À la télévision, on ne parle que du chanteur Johnny Hallyday, mort dans la matinée. La visite du président français Emmanuel Macron à Alger est éclipsée.
― Dix heures trente, Monsieur le Président !
Il lui parvient le bruit des vagues et la discrète senteur des fleurs. Ses seules vraies compagnes depuis qu’il n’est plus qu’un personnage impotent, amorphe, s’obligeant à une double vie, celle, réelle, du malade qu’il est, une vie morose et douloureuse, et celle, factice, fabriquée de toutes pièces, du président qu’il continue, obstinément, à vouloir être.

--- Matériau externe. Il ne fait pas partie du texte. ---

/-- The group rebuilt from its frame (R234, R361): waits go on where the PC was not rewritten; the outcomes that the handler was shown are reported
(R260). -/
def Group.leaveTrap (g : Group) (t : TrapMode) (now : Nat) : Group :=
  let f := t.frame
  let sp (k : Nat) : Split :=
    let pc := f.getD (2 + 4 * k) 0
    let mask := frameMask f (3 + 4 * k) &&& ~~~t.exited
    match tget k t.splits with
    | some x =>
      if !t.rewritten.contains k ∧ t.info.split ≠ k then
        if x.wait.kind ≠ 0 then { x with pc := pc, mask := mask, since := now + 1, exempt := true }
        else { pc := pc, mask := mask, since := now + 1, exempt := true, due := x.due }
      else { pc := pc, mask := mask, since := now + 1, exempt := true }
    | none => { pc := pc, mask := mask, since := now + 1, exempt := true }
  let splits := (frameSplits f).map fun k => (k, sp k)
  { g with
    splits := splits,
    defer := (frameDefers f).map fun d => { d with mask := d.mask &&& ~~~t.exited },
    exited := t.exited, window := f.getD 1 0, gmode := f.getD 55 0 &&& 1,
    sregs := (f.drop 64).take 125,
    vregs := (List.range g.count).map fun i => (payloadReg f (224 + 96 * i) (frameTag f i)).getD (.u 0),
    rinstr := g.rinstr.filter fun r => splits.any fun x => x.1 == r.split && x.2.wait == .replies,
    cache := [], trap := none,
    fl := g.fl.drop g.shown }

/-- The first STEP that is due in a group is raised (R241); while another trap is pending, only where its instruction issued earlier
(R228). -/
def State.stepDue (s : State) (gid : Nat) : State :=
  match s.group? gid with
  | none => s
  | some g => match leastBy (fun d => d.1) (g.dues s.nextId) with
    | none => s
    | some (order, k, own, pc) =>
      if g.trap.isSome || g.pend.any fun p => decide (p.order ≤ order) then s
      else (s.setGroup gid { g with splits := tmod k (fun sp => { sp with due := none }) g.splits }).raise gid
        { cause := causeSTEP, split := k, pc := own, order := order } pc

/-- A split goes on at `pc`, ready from clk `since`, after it has completed the instruction at `own` (R50, R241). -/
def State.finishFrom (s : State) (gid k : Nat) (own pc : Word) (since : Nat) : State :=
  (s.modGroup gid fun g => g.complete k own pc since).stepDue gid

/-- A split goes on at `pc` after the instruction at its PC, ready from clk `since`. -/
def State.finishAt (s : State) (gid k : Nat) (pc : Word) (since : Nat) : State :=
  match (s.group? gid).bind fun g => tget k g.splits with
  | none => s
  | some sp => s.finishFrom gid k sp.pc pc since

/-- A split whose wait has ended goes on at `pc`: it could issue in this clk. -/
def State.finish (s : State) (gid k : Nat) (pc : Word) : State := s.finishAt gid k pc s.now

/-- An instruction that waits so has not issued: it has read nothing (R78, R252). -/
def Wait.early : Wait → Bool
  | .again (.regs _) | .again (.port _) | .again .acks | .again (.applied _) | .again .entry | .again (.flight _) => true
  | _ => false

/-- A split waits (R50). An instruction that issues has used up an exemption (R234) and has its place in the order of issue (R228); one that had
issued before keeps both. -/
def State.waitOn (s : State) (gid k : Nat) (w : Wait) (cont : Word) : State :=
  let t := s.modGroup gid fun g => { g with splits := tmod k (fun sp =>
    { sp with wait := w, cont := cont, exempt := sp.exempt && (w.early || sp.held.isSome), held := none,
              stamp := if sp.held.isSome then sp.stamp else if w.early then 0 else s.nextId }) g.splits }
  if w.early then t else { t with nextId := s.nextId + 1 }

/-- BAR.grp completes when every split waits at a BAR.grp or a REGRP, one at a BAR.grp, and no deferral entry is held (R49). The partition has
issued in this clk. -/
def State.settleGrp (s : State) (gid : Nat) : State :=
  match s.group? gid with
  | none => s
  | some g =>
    let atGrp (sp : Split) : Bool := sp.wait == .barGrp
    let atRegrp (sp : Split) : Bool := match sp.wait with | .regrp .. => true | _ => false
    if g.defer.isEmpty && g.splits.all (fun p => atGrp p.2 || atRegrp p.2) then
      ((s.modGroup gid fun g => (g.splits.filter fun p => atGrp p.2).foldl (fun g p => g.complete p.1 p.2.pc p.2.cont (s.now + 1)) g)).stepDue gid
    else s

/-- A participant has arrived at REGRP: its splits wait there and it holds no deferral entry (R49, R66). -/
def Group.atRegrp (g : Group) : Bool :=
  g.life == .resident && g.trap.isNone && g.pend.isNone && g.defer.isEmpty && !g.splits.isEmpty
    && g.splits.all fun p => match p.2.wait with | .regrp .. => true | _ => false

/-- The range that a participant's REGRP names, and its address. -/
def Group.regrpAt (g : Group) : List (Nat × Nat × Word) :=
  g.splits.filterMap fun p => match p.2.wait with | .regrp f n => some (f, n, p.2.pc) | _ => none

/-- The active lanes of a group over its splits. -/
def Group.activeMask (g : Group) : Mask := g.splits.foldl (fun m p => m ||| p.2.mask) 0

/-- A survivor of REGRP (R66): lane j takes the j-th of `src`, a list of (group, lane); its one split keeps the lowest number that the
group had (DESIGN CHOICE, log entry 66). -/
def Group.packed (g : Group) (first n : Nat) (src : List (Group × Nat)) : Group :=
  let mask := maskWhere (· < src.length)
  let newReg (i : Nat) : VReg :=
    .g (lanes.map fun j => match src[j]? with | some (h, l) => (h.v i).lane l | none => (g.v i).lane j)
  let k := firstKey g.splits
  { g with
    vregs := setRegs ((regsFrom first n).map fun i => (i, newReg i)) g.vregs,
    splits := match tget k g.splits with | some sp => [(k, { sp with mask := mask })] | none => [],
    exited := ~~~mask,
    cache := g.cache.filter fun e => !(regsFrom first n).contains e.2 }

/-- REGRP's completion for the participants of a block on a core (R66, R67), given in order of group index; a participant retires
once its remote operations are acknowledged (R252). A trap is recorded at each participant's lowest split (DESIGN CHOICE, log entry 67: R67
names none). The survivors' splits count as ready from the clk of the completion, though their partition may have issued in it (DESIGN CHOICE, log entry
97). -/
def State.regrpDone (s : State) (ps : List (Nat × Group)) : State :=
  let trapAll (cause : Nat) := ps.foldl (fun s p =>
    let k := firstKey p.2.splits
    match tget k p.2.splits with
    | some sp => s.raise p.1 { cause := cause, split := k, pc := sp.pc } sp.pc
    | none => s) s
  let ranges := ps.flatMap fun p => p.2.regrpAt
  match ranges with
  | [] => s
  | (first, n, _) :: _ =>
    if ranges.any (fun r => r.1 != first || r.2.1 != n)
        || ps.any (fun p => match p.2.regrpAt with | [] => false | r :: rs => rs.any fun q => q.2.2 != r.2.2) then
      trapAll causeREGRPX
    else
      let listed := ps.flatMap fun p => (lanes.filter (laneOn p.2.activeMask)).map fun l => (p.2, l)
      let m := (listed.length + 95) / 96
      let next := (ps.take m).zipIdx.map fun (p, i) => (p.1, p.2.packed first n ((listed.drop (96 * i)).take 96))
      if next.any (fun p => p.2.budget < generalCount p.2.vregs) then trapAll causeTAGBUDGET
      else if (ps.drop m).any (fun p => s.ropCount p.1 != 0) then s
      else
        let s := (ps.drop m).foldl (fun s p => s.retire p.1 false) s
        let s := next.foldl (fun s p => s.setGroup p.1 p.2) s
        next.foldl (fun s p => match p.2.splits with
          | (k, sp) :: _ => s.finish p.1 k sp.cont
          | [] => s) s

/-- REGRP completes on a core of a block once every participant that has not retired has arrived (R66). -/
def State.settleRegrp (s : State) (block : Option Nat) (core : Nat) : State :=
  match block with
  | none => s
  | some b =>
    let ps := sortBy (fun p => p.2.gidx) (s.groups.filter fun p => p.2.block == some b && p.2.core == core && p.2.life != .retired)
    if !ps.isEmpty && ps.all (fun p => p.2.atRegrp) then s.regrpDone ps else s

/-- Retirement by EXIT, with what it may complete for the block (R48, R66). -/
def State.retireGroup (s : State) (gid : Nat) : State :=
  match s.group? gid with
  | none => s
  | some g => (s.retire gid false).settleRegrp g.block g.core

/-- A sequencer program is killed (R177): its ticket will hold the cause and the PC once its earlier operations are complete. -/
def State.killProg (s : State) (q cause : Nat) (pc : Word) : State :=
  s.modProg q fun p => if p.stopped.isSome then p else { p with stopped := some (cause, pc) }

/-- Another split waits for what `f` tells and issued before `stamp`: it goes first (R208, R214, R302, R312). While a trap of its group is
pending, only its requests to the cairn directory go on (R228, R291). -/
def State.ahead (s : State) (stamp : Nat) (f : Group → Again → Bool) : Bool :=
  s.groups.any fun p => p.2.life == .resident && p.2.splits.any fun x => match x.2.wait, x.2.held with
    | .again w, some h => (p.2.pend.isNone || x.2.asking) && f p.2 w && decide (h.stamp < stamp)
    | _, _ => false

/-- The instruction's place in the order of issue. -/
def Ctx.stamp (c : Ctx) (s : State) : Nat := c.held.getD s.nextId

/-- A cause raised by the issuer's instruction at `c.pc`; the frame's PC is `pc` (R177, R227). -/
def Ctx.raise (c : Ctx) (cause lane : Nat) (addr : DWord) (code pc : Word) (s : State) : State :=
  match c.who with
  | .none => s
  | .group gid k => s.raise gid { cause := cause, split := k, lane := lane, addr := addr, code := code, pc := c.pc, order := c.held.getD 0 } pc
  | .seq q => s.killProg q cause c.pc

/-- A group's operand cache after an instruction has issued (R77): an L-set one leaves the registers that its keep bits name, any other drops
what it writes. -/
def Group.keeps (g : Group) (i : Instr) : Group :=
  { g with cache := if isVector i then cacheAfter i (vDests i) else g.cache.filter fun e => !(vDests i).contains e.2 }

/-- The issuer's instruction is complete and it goes on at `pc`. One that issues now has used up an exemption (R234), and the next can issue in the
clk that follows (R50); one that has waited ends its wait. -/
def Ctx.finish (c : Ctx) (i : Instr) (pc : Word) (s : State) : State :=
  match c.who with
  | .none => s
  | .group gid k =>
    let s := s.modGroup gid fun g =>
      { g.keeps i with splits := tmod k (fun sp => { sp with exempt := sp.exempt && c.held.isSome, stamp := if c.held.isSome then sp.stamp else 0 }) g.splits }
    s.finishAt gid k pc (if c.held.isSome then s.now else s.now + 1)
  | .seq q => s.modProg q fun p => { p with pc := pc }

/-- An instruction that has read its operands waits, and keeps them and its place in the order of issue (R78). -/
def Ctx.keep (c : Ctx) (i : Instr) (w : Wait) (s : State) : State :=
  match c.who with
  | .group gid k =>
    let h : Held := { stamp := c.held.getD s.nextId, instr := i, sregs := c.g.sregs, vregs := c.g.vregs, mask := c.mask }
    (s.waitOn gid k w c.next).modGroup gid fun g => { g with splits := tmod k (fun sp => { sp with held := some h }) g.splits }
  | _ => s

/-- What becomes of the machine by an instruction's act. -/
def Ctx.settle (c : Ctx) (i : Instr) (s : State) : Act → Host.Outcome State Fault Refusal
  | .done t => .next (c.finish i c.next t)
  | .goto t pc => .next (c.finish i pc t)
  | .away t => .next t
  | .wait w cont t => .next (match c.who, w with
    | .group _ _, .move .. => c.keep i w t
    | .group gid k, .replies => (t.modGroup gid fun g => g.keeps i).waitOn gid k w cont
    | .group gid k, _ => t.waitOn gid k w cont
    | _, _ => t)
  | .hold why t => .next (c.keep i (.again why) t)
  | .trap cause lane addr code => .next (c.raise cause lane addr code c.pc s)
  | .trapAfter cause code => .next (c.raise cause 127 0 code c.next s)
  | .stop f => .fault f

/-- The act of an instruction that waits before it has issued, or, where it had issued before, waits on with what it has read. -/
def Ctx.late (c : Ctx) (w : Again) (s : State) : Act := if c.held.isSome then .hold w s else .wait (.again w) c.next s

/-- A trap without lane, address and code. -/
def trapAct (cause : Nat) : Act := .trap cause 127 0 0

/-- The registers that an instruction which waits after its issue is still to write (R78): those of the cairn family are the pair of its wait
(R214). -/
def heldDests (i : Instr) : List Nat :=
  match i with
  | .mqget _ len sd => regsFrom sd.toNat len.toNat
  | .mqput _ _ _ sd _ | .mfork _ _ sd _ | .tsub _ _ sd _ => [sd.toNat]
  | _ => []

― On a encore le temps, dit Saïd.
― Combien de temps ?
― Il viendra à 16 h 30.
Il a le temps, en effet. Il n’a même que ça depuis des années. Du temps pour rien. Du temps à regarder passer le temps. Il ne se doutait pas que c’était tellement triste de vieillir. Ceux qui ont eu une existence banale ne mesurent pas la tragédie ; pour eux, vieillir, ce n’est que le déclin naturel d’une vie sans éclats. Mais vieillir quand on a tant exulté, vieillir quand on s’est si longtemps oublié dans l’illusion de l’immortalité, quand on a côtoyé tant de grandes figures et vécu ce que l’homme peut connaître de plus prestigieux, vieillir devient alors comme une injustice divine. Pourquoi connaître tant de gloire, Dieu, pour si peu de jeunesse ?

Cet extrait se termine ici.